▸ Data records

········

/-- Every step keeps the bounds the rules give: BASE a multiple of 64, the race clock, landing buffers, silent counts and
round numbers, clusters and their read counts, closed-crossing memory, intake queue, spill buffer and dropped count, each
screen's schedule, floor, tallies and wake history, each panel's outbox, one frame for each key in it, miss and wait counts,
each panel line's service position, and the rows of the loaded screens (R3, R7, R13, R55, R56, R76, R79, R84, R90, R134,
R138, R139, R160, R164, R166, R176, R180). -/
def Obligations.BoundsAreKept : Prop :=
  ∀ s t : State, Bounded s → step s = .next t → Bounded t

/-- Every step keeps the writer's page indices inside the loaded journal and a place free in its page (R176, R178). -/
def Obligations.JournalStaysSound : Prop :=
  ∀ s t : State, JournalSound s → step s = .next t → JournalSound t

/-- Every step keeps every schedule in schedule order, with one entry for each runner and face and no more rows shown
than the screen has (R134). -/
def Obligations.SchedulesStaySound : Prop :=
  ∀ s t : State, SchedulesSound s → step s = .next t → SchedulesSound t

/-- The engine goes along the path of R1 and never back but by a reset; the race clock counts in RACE alone, never goes
back there, and moves otherwise only at START and to 0 at a reset; local time goes back only at power-on (R1, R13, R15).
A command word that carries RESET's own code counts as a reset: the model's choice (log entry 2). -/
def Obligations.EngineAndClocksFollowTheirPath : Prop :=
  ∀ s t : State, step s = .next t →
    EnginePath (s.pending.head?.any isReset) s.engine t.engine ∧
    (t.raceClock = s.raceClock ∨ (s.engine = .race ∧ t.engine = .race ∧ t.raceClock = s.raceClock + 1) ∨
      (s.engine = .prep ∧ t.engine = .race) ∨ (t.engine = .idle ∧ t.raceClock = 0)) ∧
    (s.pending.head? ≠ some .powerOnReset → s.localTime ≤ t.localTime) ∧
    (s.engine = .halted → (s.pending.head?.any isReset) = false → t.engine = .halted ∧ t.raceClock = s.raceClock)
end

········

▸ What is being asked
Please print, unchanged, the lines from the one holding "(s.pending.head? ≠ some" through the last line of the listing above, including both and omitting the rest.

▸ Task result
    (s.pending.head? ≠ some .powerOnReset → s.localTime ≤ t.localTime) ∧
    (s.engine = .halted → (s.pending.head?.any isReset) = false → t.engine = .halted ∧ t.raceClock = s.raceClock)
end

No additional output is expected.